- Years active: 1990s–present
- Organization: International Society for Ecological Economics

Academic background
- Alma mater: University of Göttingen
- Influences: Sustainability, Environmental justice

Academic work
- Discipline: Ecological economics, sustainable development, urban agriculture
- Institutions: University of the District of Columbia
- Notable ideas: Restorative economics; Urban Food Hubs model
- Awards: Gourmand World Cookbook Awards (2025)
- Website: www.udc.edu;

= Sabine O'Hara =

Sabine O'Hara is a German-born agricultural and ecological economist and scholar. Her work focuses on sustainable development, urban food systems, circular economies, and environmental justice. She is a distinguished professor at the College of Agriculture, Urban Sustainability and Environmental Sciences (CAUSES) at the University of the District of Columbia. She is a former president of the International Society for Ecological Economics and Roanoke College.

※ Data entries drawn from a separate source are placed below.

/-- An update of a line on its way to a tower that may hold a copy (R141): the tower it left, that tower's clock, and the
line's bytes. -/
structure Update where
  src : Nat
  clock : List Nat
  line : Nat
  bytes : List Byte
  /-- The lanes whose write it carries: core, gang, lanes (R132 item 1). -/
  writer : Option Who := none
  deriving DecidableEq, Repr

/-- The states of a bind record (R333). -/
inductive BindState | idle | start | resume | saving | running | saved | exited | killed
  deriving DecidableEq, Repr

/-- A core: its bind record, its block, its counters and its elevator map (R332, R335, R336, R368). -/
structure Core where
  bind : BindState := .idle
  bindRec : BindFields := { lrec := 0, smode := false, etag := 0, block := 0, save := 0, part := 0, asid := 0 }
  /-- The launch whose block a record at start names, by the model's number (R334). -/
  lid : Nat := 0
  /-- A save under R42 has freed it, and nothing has taken it since (R334). -/
  freed : Bool := false
  block : Option Block := none
  cycles : Nat := 0
  /-- Sub-cores that have granted in the current cycle (R336). -/
  granted : BitVec 4 := 0
  /-- Of the current 16 cycles: those with a grant, and those held back by the tower's duty (R378). -/
  opened : Nat := 0
  gated : Nat := 0
  spare : Bool := false
  grp : BitVec 6 := 0
  /-- A transfer of its elevator column has arrived damaged since ELVMAP was last written (R367), and its block has been saved for a remap
  (R369): no block is bound to it then. -/
  damaged : Bool := false
  remap : Bool := false
  /-- A resume has brought its block's residues up its elevator column, and no cycle has begun since (R314, R367). -/
  lifting : Bool := false
  /-- The ELVMAP value in persistent store: spare and group (R370 stage 4). -/
  keptMap : Bool × BitVec 6 := (false, 0)
  /-- Lines that the L1 holds, by address, 64 bytes each (R111). -/
  l1 : List (Nat × List Byte) := []
  /-- The first-level TLB (R346). -/
  tlb : List TlbEntry := []
  deriving DecidableEq, Repr

/-! ### Towers -/

/-- The stages of an intake stream that translate: the source and the text, the tokeniser's tables, the status (R276 to R280). -/
inductive IntakeStage | source | tokens | close
  deriving DecidableEq, Repr

/-- Who waits on a fault record (R348). -/
inductive Requester
  | word (core gang heldId : Nat)
  | fetch (core gang heldId : Nat)
  | command (cmd : Nat)
  | intake (stream : Nat) (stage : IntakeStage)
  | teller (core : Nat)
  deriving DecidableEq, Repr

/-- A fault record (R349). -/
structure FaultRec where
  key : Nat
  kind : Nat
  level : Nat
  page : Nat
  asid : BitVec 16
  acc : Nat
  src : Nat
  srcno : Nat
  count : Nat
  /-- The fault buffer entry, if the record is logged. -/
  entry : Option Nat
  reqs : List Requester
  deriving DecidableEq, Repr
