/-! ### The scratchpads (R109, R110, R126, R127) -/

/-- A byte of the data scratchpad lies in a group that holds an uncorrectable error (R126). -/
def Block.dsBad (b : Block) (o n : Nat) : Option Nat := (List.range n).find? (fun i => b.dsFail.contains ((o + i) / 8))

/-- A group of the data scratchpad lies wholly inside a run. -/
def groupWhole (o n g : Nat) : Bool := decide (o ≤ 8 * g) && decide (8 * g + 8 ≤ o + n)

/-- Storing into the data scratchpad: bytes of a failing group are discarded unless the store covers it whole (R126, R127). -/
def Block.dsStore (b : Block) (o : Nat) (bytes : List Byte) : Block :=
  let n := bytes.length
  let keep := (bytes.mapIdx (fun i v => (o + i, v))).filter (fun p => !b.dsFail.contains (p.1 / 8) || groupWhole o n (p.1 / 8))
  { b with
    ds := keep.foldl (fun m p => cellSet m p.1 p.2) b.ds
    dsFail := b.dsFail.filter (fun g => !groupWhole o n g)
    dsLog := (o, cellGetList b.ds o n) :: b.dsLog }

/-- The failing groups that a store covers in part: each is an event of kind 2 (R127). -/
def Block.dsPart (b : Block) (o n : Nat) : Nat :=
  (b.dsFail.filter (fun g => decide (o < 8 * g + 8) && decide (8 * g < o + n) && !groupWhole o n g)).length

/-- An event of kind 2 for a scratchpad, which has no physical address: its address field is free (R127, R364; log entry 62). -/
def State.logGroup (s : State) (core : Nat) : State :=
  { s with freshCount := s.freshCount + 1 }.log (towerOf core)
    { kind := 2, addr := (Config.freeWord s.freshCount).toNat % 2 ^ 56 }

/-- Storing into the data scratchpad of the block on a core (R109, R127). -/
def State.storeDs (s : State) (core o : Nat) (bytes : List Byte) : State :=
  match s.block? core with
  | none => s
  | some b => (List.range (b.dsPart o bytes.length)).foldl (fun s _ => s.logGroup core) (s.setBlock core (b.dsStore o bytes))

/-- The channel that a tower has retired (R105). -/
def retiredChannel (s : State) (core : Nat) : Option Nat :=
  let t := s.tower (towerOf core)
  if t.retired then some t.channel.val else none

/-- The retired-channel mask of a core's tower (R316). -/
def State.maskOf (s : State) (c : Nat) : BitVec 8 :=
  match retiredChannel s c with
  | some ch => BitVec.ofNat 8 (2 ^ ch)
  | none => 0

/-- A run of the residue scratchpad stored; a retired channel's bytes stay as they are (R105). -/
def putResidue (rs : Memory) (ret : Option Nat) (o : Nat) (bytes : List Byte) : Memory :=
  cellsPut rs o ((bytes.zip (cellsToList rs o bytes.length)).mapIdx (fun i p => if some ((o + i) / 256 % 8) = ret then p.2 else p.1))

/-- Storing into the residue scratchpad of a block (R110, R105). -/
def Block.rsStore (b : Block) (ret : Option Nat) (o : Nat) (bytes : List Byte) : Block :=
  { b with
    rs := putResidue b.rs ret o bytes
    rsLog := if b.cfg.slots = 0 then b.rsLog else (o, cellsToList b.rs o bytes.length) :: b.rsLog }

/-- `n` bytes of the residue scratchpad from a plane offset, a retired channel's planes zero (R94, R105). -/
def planeBytes (rs : Memory) (ret : Option Nat) (o n : Nat) : List Byte :=
  (cellsToList rs o n).mapIdx (fun i v => if some ((o + i) / 256 % 8) = ret then 0 else v)

/-! ### What an access computes -/

/-- A residue-plane add of bytes that begin at an offset of their 2 048-byte block (R118). -/
def planeAdd (o : Nat) (old new : List Byte) : List Byte :=
  (old.zip new).mapIdx (fun i p => BitVec.ofNat 8 ((p.1.toNat + p.2.toNat) % Config.moduli.getD ((o + i) / 256) 255))

/-- The result of a load from the bytes read (R189). -/
def loaded (w : Width) (sgn : Bool) (bs : List Byte) : Word :=
  if sgn then BitVec.ofNat 64 (lowBits 64 (sintN w.bits (ofLeBytes bs))) else BitVec.ofNat 64 (ofLeBytes bs)

/-- The new value of an atomic (R195), of width `w` bits. -/
def atomNew (op : AtomOp) (w x v c : Nat) : Nat :=
  match op with
  | .aadd => (x + v) % 2 ^ w
  | .aand => x &&& v
  | .aor => x ||| v
  | .axor => x ^^^ v
  | .axch => v
  | .acas => if x = c then v else x
  | .aminI => if sintN w v < sintN w x then v else x
  | .amaxI => if sintN w x < sintN w v then v else x
  | .aminN => min x v
  | .amaxN => max x v
  | .aincw => if v ≤ x then 0 else x + 1
  | .adecw => if x = 0 ∨ v < x then v else x - 1
  | .aaddb => if x + v ≤ c then x + v else x
  | .fadda => fAdd fmtF32 .rne x v
  | .amaxm => fAmaxNode x v
  | .amaxrs => 0

/-- One level of a tree: neighbours combined, the lower first (R122, R181). -/
def pairUp (node : Nat → Nat → Nat) : List Nat → List Nat
  | a :: b :: r => node a b :: pairUp node r
  | l => l

/-- A tree of `k` levels over its leaves (R122, R181). -/
def treeOf (node : Nat → Nat → Nat) : Nat → List Nat → Nat
  | 0, l => l.headD 0
  | k + 1, l => treeOf node k (pairUp node l)

/-- The width of a group load's elements (R123, R192). -/
def GroupOp.width : GroupOp → Width
  | .addI64 => .b64
  | _ => .b32

/-- The identity of a group load's operator (R123). -/
def GroupOp.ident : GroupOp → Nat
  | .addF32 => 0x80000000 | .maxF32 => 0xFF800000 | .minF32 => 0x7F800000 | _ => 0

/-- A node of the combination (R123). -/
def GroupOp.node : GroupOp → Nat → Nat → Nat
  | .addF32 => fAdd fmtF32 .rne
  | .addI32 => fun x y => (x + y) % 2 ^ 32
  | .addI64 => fun x y => (x + y) % 2 ^ 64
  | .maxF32 => fMax fmtF32
  | .minF32 => fMin fmtF32
  | .amaxF32 => fAmaxNode

/-- The combination of R122: with one member no node operates. -/
def groupValue (ens : Nat) (node : Nat → Nat → Nat) (leaves : List Nat) : Nat :=
  if ens = 1 then leaves.headD 0 else if ens = 2 then treeOf node 1 leaves else treeOf node 2 leaves

/-- The leaves of an element: what each rank gave, or the identity for a rank that is absent (R120 to R122). -/
def GroupJob.leavesOf (j : GroupJob) (lane elem : Nat) : List Nat :=
  (List.range (if j.ens = 3 then 4 else j.ens)).map (fun r =>
    ((j.leaves.find? (fun x => x.1 == lane && x.2.1 == elem && x.2.2.1 == r)).map (·.2.2.2)).getD j.op.ident)

/-- The register results of a group load whose leaves have been read: its enabled elements (R192). -/
def GroupJob.results (j : GroupJob) : List RegWrite :=
  let w := j.op.width.bits
  j.els.map (fun x => {
    lane := x.1, reg := x.2.2
    bits := BitVec.ofNat 64 ((2 ^ w - 1) * 2 ^ (w * x.2.1))
    value := BitVec.ofNat 64 (groupValue j.ens j.op.node (j.leavesOf x.1 x.2.1) * 2 ^ (w * x.2.1)) })

/-! ### A lane's own staged entries (R151) -/

/-- The entries not yet applied that a lane has staged on a byte before a load, latest last (R151). -/
def Block.stagedOn (b : Block) (f : Forward) (l a : Nat) : List TellerEntry :=
  sortBy (fun x y => decide (x.seq ≤ y.seq)) (b.teller.filter (fun e => e.gang = f.gang && e.lane = l && decide (e.seq < f.before) &&
    decide (e.addr.toNat ≤ a) && decide (a < e.addr.toNat + e.size)))

/-- The byte a staged store holds for an address. -/
def TellerEntry.byteAt (e : TellerEntry) (a : Nat) : Byte := BitVec.ofNat 8 (e.data.toNat / 2 ^ (8 * (a - e.addr.toNat)))

/-- What a lane's load of a byte takes from its own staged entries (R151): the last store; or, if an atomic is last, the home's value
(none) or the latest store's, freely (log entry 9). -/
def Block.forwardByte (b : Block) (f : Forward) (l i : Nat) : Option Byte :=
  let a := f.va + i
  let es := b.stagedOn f l a
  match es.getLast? with
  | none => none
  | some e =>
    if e.kind = .store then some (e.byteAt a)
    else match (es.filter (fun x => x.kind == .store)).getLast? with
      | none => none
      | some x => if Config.freeChoice (f.fresh + 8 * l + i) then some (x.byteAt a) else none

== Education and career ==
O'Hara earned  degrees in Agricultural Science, Agricultural Economics, and Environmental Economics (Dr. sc. ag.) from the Universität Göttingen in Germany. She holds additional certificates in higher education leadership from Yale University and the Harvard University Graduate School of Education.

During her tenure at UDC O'Hara served as the founding dean of CAUSES from 2012 to 2019, and founding director of the Ph.D. program in Urban Leadership and Entrepreneurship from 2019 to 2024. In 2020 she transitioned to the rank of distinguished professor. She is the founder and principal of Global Ecology, LLC and serves as managing director and Vice President of Professors Beyond Borders.

Before joining UDC, O'Hara served as director of public policy of the NY State Council of Churches, faculty member at Rensselaer Polytechnic Institute, provost and professor of economics at Green Mountain College, president of Roanoke College, and executive director of the Council for International Exchange of Scholars (CIES).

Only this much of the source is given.